The decline of the punctuation mark in the US was temporarily arrested, in bizarre circumstances, during the 1970s. Unfortunately the person responsible was a serial killer, David Berkowitz. He became more infamous as “Son of Sam”. But in the course of his rampages, he left an infamous note for police that was unusual for, among other things, correctly using a semicolon.
Usefully or not, this influenced the list of possible suspects. And it caused New York Post columnist Jimmy Breslin (the recipient of another Son of Sam note) to conclude, years later, that Berkowitz was the only murderer he had ever known of who could use the semicolon properly. So if the punctuation mark is, as the Times suggested, “an agent of reflection and meditation”, Berkowitz was the exception who proved the rule.
The 1837 duellists proved it too, more positively. Rash as they may have been in having the row, they at least avoided fatalities. But then again, this may have been as much a comment on the nature of 19th century French duelling, as on the civilising effects of grammar.

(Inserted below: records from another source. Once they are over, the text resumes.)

/-- MEM requests reach a device whose links are up; one of wrong framing is refused. A READ takes its words in ascending
order, settled to its instant: the words it finds, up to one with a double-bit error, which reads 0, ends it and is the
fault of its memory; a corrected word is noted by its memory; FRAME_LO latches FRAME_HI. Of a WRITE, a word the mode
forbids refuses all, and shows CFG_REJ or WR_REJ where it names such a register, and a region in play refuses all; else a
program memory takes its words and no other byte changes, NV words wait to be durable, a plain card takes its writable
bits, and an unassigned word takes nothing. A row that writes one register is the WRITE of that word. -/
def Obligations.MemoryRequestsReadAndWrite : Prop :=
  ∀ (s : State) (h : Hdr) (a : BitVec 40) (n : Nat),
    let u := s.settleLogs
    (s.linked = false → ∀ x ws,
      exec (.memRead h a n x) s = .next s ∧ exec (.memWrite h a n ws) s = .next s ∧ exec (.frameLoRead h) s = .next s) ∧
    (s.linked = true →
      (framed a.toNat n = false → ∀ x ws,
        (∃ t : Dev, exec (.memRead h a n x) s = .next { s with toDev := t } ∧ t.AnswersMem h true 1 0 0 [] ∧
          { t with links := u.links } = u) ∧
        (∃ t : Dev, exec (.memWrite h a n ws) s = .next { s with toDev := t } ∧ t.AnswersMem h false 1 0 0 [] ∧
          { t with links := s.links } = s.toDev)) ∧
      (framed a.toNat n = true → (∀ k, k < n / 4 → a.toNat + 4 * k ≠ aFrm 8) →
        ((∀ k, k < n / 4 → s.wordBad (a.toNat + 4 * k) k none = false) →
          ∃ t : Dev, exec (.memRead h a n ⟨none, []⟩) s = .next { s with toDev := t } ∧
            t.AnswersMem h true 0 (n / 4) 0 ((List.range (n / 4)).map (fun k => u.readWord (a.toNat + 4 * k))) ∧
            { t with links := u.links } = u) ∧
        (∀ k, k < n / 4 → (∀ j, j < k → s.wordBad (a.toNat + 4 * j) j none = false) →
          ∃ t : Dev, exec (.memRead h a n ⟨some k, []⟩) s = .next { s with toDev := t } ∧
            t.AnswersMem h true 4 (k + 1) 0 ((List.range k).map (fun j => u.readWord (a.toNat + 4 * j)) ++ [0]) ∧
            (∀ o, locOf (a.toNat + 4 * k) = .cis o → t.sticky 129 = true ∧ t.bit (aCisReg 0x24) 31 = true ∧
              t.fld (aCisReg 0x24) 22 0 = o / 16 % 2 ^ 23) ∧
            (∀ i o, locOf (a.toNat + 4 * k) = .img i o → t.sticky 136 = true) ∧
            (∀ e o, locOf (a.toNat + 4 * k) = .eng e o → t.sticky 133 = true) ∧
            (∀ o, locOf (a.toNat + 4 * k) = .nvr o → t.sticky 289 = true)) ∧
        (∀ k, k < n / 4 → (∀ j, j < n / 4 → s.wordBad (a.toNat + 4 * j) j none = false) →
          ∃ (t : Dev) (data : List W), exec (.memRead h a n ⟨none, [k]⟩) s = .next { s with toDev := t } ∧
            data.length = n / 4 ∧ t.AnswersMem h true 0 (n / 4) 0 data ∧
            (∀ o, locOf (a.toNat + 4 * k) = .cis o → o < s.cisBytes → t.sticky 128 = true) ∧
            (∀ m o, locOf (a.toNat + 4 * k) = .pgm m o → t.sticky 132 = true) ∧
            (∀ o, locOf (a.toNat + 4 * k) = .nvr o → t.sticky 288 = true))) ∧
      (framed a.toNat n = true → ∀ x, let r := (u.received h.via 1).readFrom a.toNat x.bad x.fixed 0 (n / 4)
        ∃ t : Dev, exec (.memRead h a n x) s = .next { s with toDev := t } ∧
          t.AnswersMem h true (if r.2.2 then 4 else 0) r.2.1.length 0 r.2.1 ∧ { t with links := r.1.links } = r.1) ∧
      (∃ t : Dev, exec (.frameLoRead h) s = .next { s with toDev := t } ∧ t.AnswersMem h true 0 1 0 [wn s.clk.frame] ∧
        t.rd (aFrm 0xC) = wn (s.clk.frame / 2 ^ 32 % 65536) ∧ u.Cards t [aFrm 0xC] ∧
        { t with regs := u.regs, links := u.links } = u) ∧
      (∀ ws : List W, framed a.toNat n = true → ws.length = n / 4 →
        let Admitted := ∀ k, k < n / 4 → s.modeOk h.via (a.toNat + 4 * k) (ws.getD k 0) = true
        let Free := ∀ k, k < n / 4 → s.wordInPlay (a.toNat + 4 * k) = false
        (¬Admitted → ∃ t : Dev, exec (.memWrite h a n ws) s = .next { s with toDev := t } ∧ t.AnswersMem h false 2 0 0 [] ∧
          (∀ k, k < n / 4 → s.modeOk h.via (a.toNat + 4 * k) (ws.getD k 0) = false →
            (a.toNat + 4 * k = aFrm 0 ∨ a.toNat + 4 * k = aFrm 4 → t.bit (aFrm 0x10) 6 = true) ∧
            (wclass (a.toNat + 4 * k) = .patch → patchReg (a.toNat + 4 * k) = true → t.bit (aUcs 0x8104) 31 = true)) ∧
          s.Cards t [aFrm 0x10, aUcs 0x8104] ∧ { t with regs := s.regs, links := s.links } = s.toDev) ∧
        (s.sys.mode = .safe → ¬Admitted) ∧
        (Admitted → ¬Free → ∃ t : Dev, exec (.memWrite h a n ws) s = .next { s with toDev := t } ∧
          t.AnswersMem h false 3 0 0 [] ∧ { t with links := s.links } = s.toDev) ∧
        (Admitted → Free → aPgm 0 0 ≤ a.toNat → a.toNat + n ≤ aPgm 16 0 →
          ∃ t : Dev, exec (.memWrite h a n ws) s = .next { s with toDev := t } ∧ t.AnswersMem h false 0 (n / 4) 0 [] ∧
            (∀ k, k < n / 4 → t.word (a.toNat + 4 * k) = ws.getD k 0) ∧
            (∀ b, b < a.toNat ∨ a.toNat + n ≤ b → t.byte b = s.byte b) ∧
            { t with mem := s.mem, links := s.links } = s.toDev) ∧
        (Admitted → aNvr 0x3B000 ≤ a.toNat → (∀ k, k < n / 4 → locOf (a.toNat + 4 * k) = .nvr (a.toNat + 4 * k - aNvr 0)) →
          ∃ t : Dev, exec (.memWrite h a n ws) s = .next { s with toDev := t } ∧
            t.nv = { s.nv with singles := s.nv.singles ++ (List.range (n / 4)).map (fun k =>
              { off := a.toNat + 4 * k - aNvr 0, val := ws.getD k 0
                fin := if k + 1 = n / 4 then some { hdr := h, words := n / 4, bad := false } else none }) } ∧
            { t with nv := s.nv, links := s.links } = s.toDev))) ∧
    (∀ v : W, s.Admits h a.toNat v →
      (a.toNat ∈ [0x114, 0x200, 0x908, aFrm 0x18, aFrm 0x1C, aFrm 0x24, aFrm 0x28, aFrm 0x2C, aFrm 0x80, aPwr 0x88] →
        ∃ t : Dev, exec (.registerWrite h a v) s = .next { s with toDev := t } ∧ t.AnswersMem h false 0 1 0 [] ∧
          t.rd a.toNat = (s.rd a.toNat &&& ~~~(rwMask a.toNat)) ||| (v &&& rwMask a.toNat) ∧ s.Cards t [a.toNat] ∧
          { t with regs := s.regs, links := s.links } = s.toDev) ∧
      (a.toNat % 4 = 0 → assigned a.toNat = false → stages a.toNat = false → Tab.wf resetWord s.regs = true →
        ∃ t : Dev, exec (.registerWrite h a v) s = .next { s with toDev := t } ∧ t.AnswersMem h false 0 1 0 [] ∧
          { t with links := s.links } = s.toDev)) ∧
    (∀ (v : W) (y : Fin 16) (e : Fin 272) (q : Fin 144) (k : Fin 5) (b : Fin 2) (i : Fin 64) (f : Fin 384) (j : Option (Fin 64))
        (o8 : BitVec 8) (o10 : BitVec 10) (o12 : BitVec 12) (o16 : BitVec 16) (c : Instr) (x : Nat),
      (c, x) ∈ [(.registerWrite h a v, a.toNat), (.sclkCfgWrite h v, aFrm 0), (.flenWrite h v, aFrm 4),
        (.syncCfgWrite h v, aFrm 0x14), (.modeRequest h v, 0x104), (.headgateWrite h o16 v, aHgt o16.toNat),
        (.engineRegisterWrite h e o12 v, aEng e o12.toNat), (.pramWordWrite h o10 v, aUcs (32 * o10.toNat + 16)),
        (.matchWrite h j v, (match j with | some n => aUcs (0x8000 + 4 * n.val) | none => aUcs 0x8100)),
        (.wcsDataWrite h v, aUcs 0x8614), (.playerCfgWrite h y v, aPly y 0), (.ringReset h y v, aPly y 0x28),
        (.ringArm h y v, aPly y 0x28), (.ringLwmWrite h y v, aPly y 0x28), (.quadRequest h q v, aQuad q 0),
        (.substitutionRequest h q v, aQuad q 0xC), (.restoreRequest h q v, aQuad q 0xC),
        (.firSwap h q k v, aCh (5 * q.val + k.val) 0x104),
        (.firCoefWrite h q k b i v, aCh (5 * q.val + k.val) (0x200 + 0x100 * b.val + 4 * i.val)),
        (.acqArm h q v, aQuad q 0x100), (.acqAbort h q v, aQuad q 0x100), (.acqForce h q v, aQuad q 0x100),
        (.tdcOpen h q k v, aCh (5 * q.val + k.val) 0x128), (.tdcClose h q k v, aCh (5 * q.val + k.val) 0x128),
        (.tdcRdWrite h q k v, aCh (5 * q.val + k.val) 0x13C), (.limitEntryWrite h v, 0x208), (.ledgerAck h v, 0x308),
        (.ledgerClear h v, 0x30C), (.faultAck h f v, aSrc f), (.faultForce h f v, aSrc f), (.powerRequest h o8 v, aPwr o8.toNat)] →
      exec c s = exec (.memWrite h (BitVec.ofNat 40 x) 4 [v]) s)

Certainly Mark Twain thought so.
When his visit to France in 1878 coincided with another non-fatal duel, this time between two politicians, he wrote a long and very funny account of the incident. In the introduction, he disagreed with the American perception that the typical French duel was harmless. On the contrary, he wrote: “Since it is always fought in the open air, the combatants are nearly sure to catch cold”.
And helpfully including an example of the semicolon in action, Twain went on: “M Paul de Cassagnac, the most inveterate of the French duellists, has suffered so often in this way that he is at last a confirmed invalid; and the best physician in Paris has expressed the opinion that if he goes on duelling for 15 or 20 years more – unless he forms the habit of fighting in a comfortable room where damps and draughts cannot intrude – he will eventually endanger his life.”